Both Kelly and Coughlin gave away chances at victory because they were too afraid to play aggressively and be criticized for it later. But Chip Kelly isn’t supposed to be mentioned in the same breath as Tom Coughlin, because for all of his bizarre personnel decisions, his playcalling and in-game philosophy were always considered progressive and on the cutting edge; they certainly were at Oregon. But Kelly’s not as different from more established coaches as you may think.
Football Outsiders has a stat called Aggressiveness Index, which ranks and measures coaches’ decisions on fourth down situations, and it pegged Kelly as only the 27th-most aggressive coach in the league last season. At 26th, none other than Thomas Richard Coughlin.

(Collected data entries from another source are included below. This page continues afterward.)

theorem soundBut_beginNext (s : State) (p : Port) (hs : s.SoundBut p) : (s.beginNext p).SoundBut p := by
  unfold State.beginNext
  split
  · exact hs
  · exact soundBut_setPort s p p _ (fun h => ⟨h.remains, h.fits⟩) rfl rfl hs

/-- The frame that waits is taken when the queue is empty, so none waits on an empty queue. -/
theorem takeWaiting_portsSound (s : State) (p : Port) (hs : s.SoundBut p) :
    (s.takeWaiting p).PortsSound := by
  have hother : ∀ {x : Prop}, ((s.port p).waiting ≠ none → (s.port p).queue ≠ []) →
      s.PortsSound := by
    intro _ hw
    rw [portsSound_iff]
    intro q
    by_cases e : q = p
    · subst e; exact ⟨hs.1, hw⟩
    · exact hs.2 q e
  unfold State.takeWaiting
  split
  · split
    · exact portsSound_of_later (later_takeFrame _ p _)
        (setPort_keeps_portsSound s p _ ⟨⟨hs.1.remains, hs.1.fits⟩, fun h => absurd rfl h⟩ hs.2)
    · next hw => exact hother (x := True) fun h => absurd hw h
  · next hq => exact hother (x := True) fun _ => hq

theorem responseSent_keeps_portsSound (s : State) (p : Port) (lines : Lines) (hs : s.PortsSound) :
    (s.responseSent p lines).PortsSound := by
  have hall := (portsSound_iff s).1 hs
  unfold State.responseSent
  split
  · exact hs
  · next r rest _ =>
    refine takeWaiting_portsSound _ p (soundBut_beginNext _ p (soundBut_perform _ p _ lines ?_))
    refine ⟨?_, fun q hq => ?_⟩
    · rw [State.port_setPort_self]
      exact ⟨(hall p).remains, (hall p).fits⟩
    · rw [State.port_setPort_ne _ _ _ _ hq]
      exact hall q

theorem evolves_judgeCandidate (s : State) (c : List Bool) : s.Evolves (s.judgeCandidate c) := by
  have hmon : ∀ (t : State) m, t.Evolves (t.setMonitor m) := fun t m =>
    (onlyIn_setMonitor t m).evolves (by decide) (by decide)
  have hown : ∀ (t : State) k v, t.Evolves (t.actOnOwn k v) := by
    intro t k v
    unfold State.actOnOwn State.compareStatus State.compareName
    split
    · exact evolves_hearHead t v
    · repeat' split
      all_goals first | exact .refl t | exact hmon t _
  have hverdict : ∀ v, s.Evolves (s.actOnVerdict v) := by
    intro v
    unfold State.actOnVerdict
    extract_lets t
    have ht : s.Evolves t := hmon s _
    split
    · exact (ht.trans (hmon t _)).trans (hown _ _ _)
    all_goals exact ht
  exact ((hverdict _).trans ((onlyIn_lockStep _ _).evolves (by decide) (by decide))).trans
    (hmon _ _)

theorem portsSound_kept : Kept State.PortsSound where
  free := fun _ _ h => portsSound_of_onlyIn h (by decide)
  powerOn := fun _ h => portsSound_of_onlyIn h (by decide) theResetStateIsSound.2.2.2.2.2.2.2.2.2.2.1
  take := fun w s => portsSound_of_later (evolves_take w s).ports
  time := fun s x _ => portsSound_of_onlyIn (onlyIn_setTime s x) (by decide)
  raise := fun s e => portsSound_of_onlyIn (onlyIn_raise s e) (by decide)
  judge := fun s c => portsSound_of_later (evolves_judgeCandidate s c).ports
  miss := fun s => portsSound_of_onlyIn (onlyIn_syncMiss s) (by decide)
  timer := timerRun_keeps_portsSound
  silence := fun s p hs => by
    unfold State.silenceEnd
    split
    · exact hs
    · exact discard_keeps_portsSound s p hs
  char := receiveChar_keeps_portsSound
  request := request_keeps_portsSound
  raw := fun s p _ _ => frameArrives_keeps_portsSound s p _
  sent := responseSent_keeps_portsSound

/-- Settles O60: the operations on notices only lengthen queues and settle holds, so what is left for the
ports are the receivers and the transmitter; the attention unit withstands its events and requests. -/
theorem everyStepKeepsPortsAndAttention : Obligations.EveryStepKeepsPortsAndAttention :=
  ⟨fun s t => portsSound_kept.step s t, fun s t => attentionSound_withstands.kept.step s t⟩

/-! ### The notice table (01 R1) -/

theorem reads_tableSound : Reads State.TableSound [.slots] := by
  intro s t h hs
  have hslots : t.table.slots = s.table.slots := h .slots (by simp)
  have hnotice : t.notice = s.notice := by funext i; rw [State.notice, hslots, State.notice]
  have hnumber : t.numberAt = s.numberAt := by funext i; rw [State.numberAt, hnotice, State.numberAt]
  rw [State.TableSound, hslots, hnotice, hnumber]
  exact hs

To be fair to Kelly, FO points out that there were a couple moments last season where Kelly was unfairly punished by a blindspot in their calculations, but it’s unlikely that Kelly would have vaulted all the way to the top of the leaderboard based on one or two plays. The most telling stat? Kelly didn’t opt to go for it on fourth down in a single long-field-goal situation.
That’s exactly the kind of spot in which Kelly was known for pushing the envelope in college, but in an interview with the Philadelphia Inquirer before his first season with the Eagles, Kelly said that his choices to go for it weren’t actually choices, but necessity.

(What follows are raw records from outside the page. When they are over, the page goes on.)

-- ==== Sys2Proof/Machine/Step.lean ====
section
/-! DEFINITION. One step: the machine takes the oldest record of its port and carries the operation out whole (R25, R133;
log 17). -/

namespace Sys2Proof.Machine

/-- One step. With nothing at the port the block waits: "after reset the block does nothing until the host issues a
command" (R220). A record of the host taken while the sequencer's records have a frame in progress is carried out as any
other: no rule gives that mix a meaning. DESIGN CHOICE (log 30). -/
def step (s : State) : Host.Outcome State Fault Refusal :=
  match s.port with
  | [] => .next s
  | r :: rest =>
    match fetch r with
    | .ok i => exec i { s with port := rest }
    | .error e => .refused e

/-- The record that withFetchWord places where a bare word stands for none: a tag outside R66's table, which the fetch
rejects by name. -/
def unreadRecord : Record := { issuer := .sequencer, space := .tag, code := 0xFF }

/-- The state with the instruction of a bare table word at the head of the port, so that the next step runs it (log 1,
2). -/
def State.withFetchWord (s : State) (nbits w : Nat) : State :=
  { s with port := (tableRecord nbits w).getD unreadRecord :: s.port }

end Sys2Proof.Machine
end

“If you don’t have a guy that can kick a long field goal, what are you going to do when the ball is on the 37-yard line?” he said. “Will you kick a 52-yarder or are you going to punt it? If [the punt] goes into the end zone, you have a net of 17 yards. Or do you go for it because you have a good defense and you’re not averse to putting them on the field on the 37-yard line?”
So now the internal logic is all laid out. Chip Kelly’s offense is still a pretty thing, still great for tempo, and his commitment to health science has kept his team healthier than others. But when it comes to fourth down, he’s not too much different from the dinosaurs of the league, like Tom Coughlin.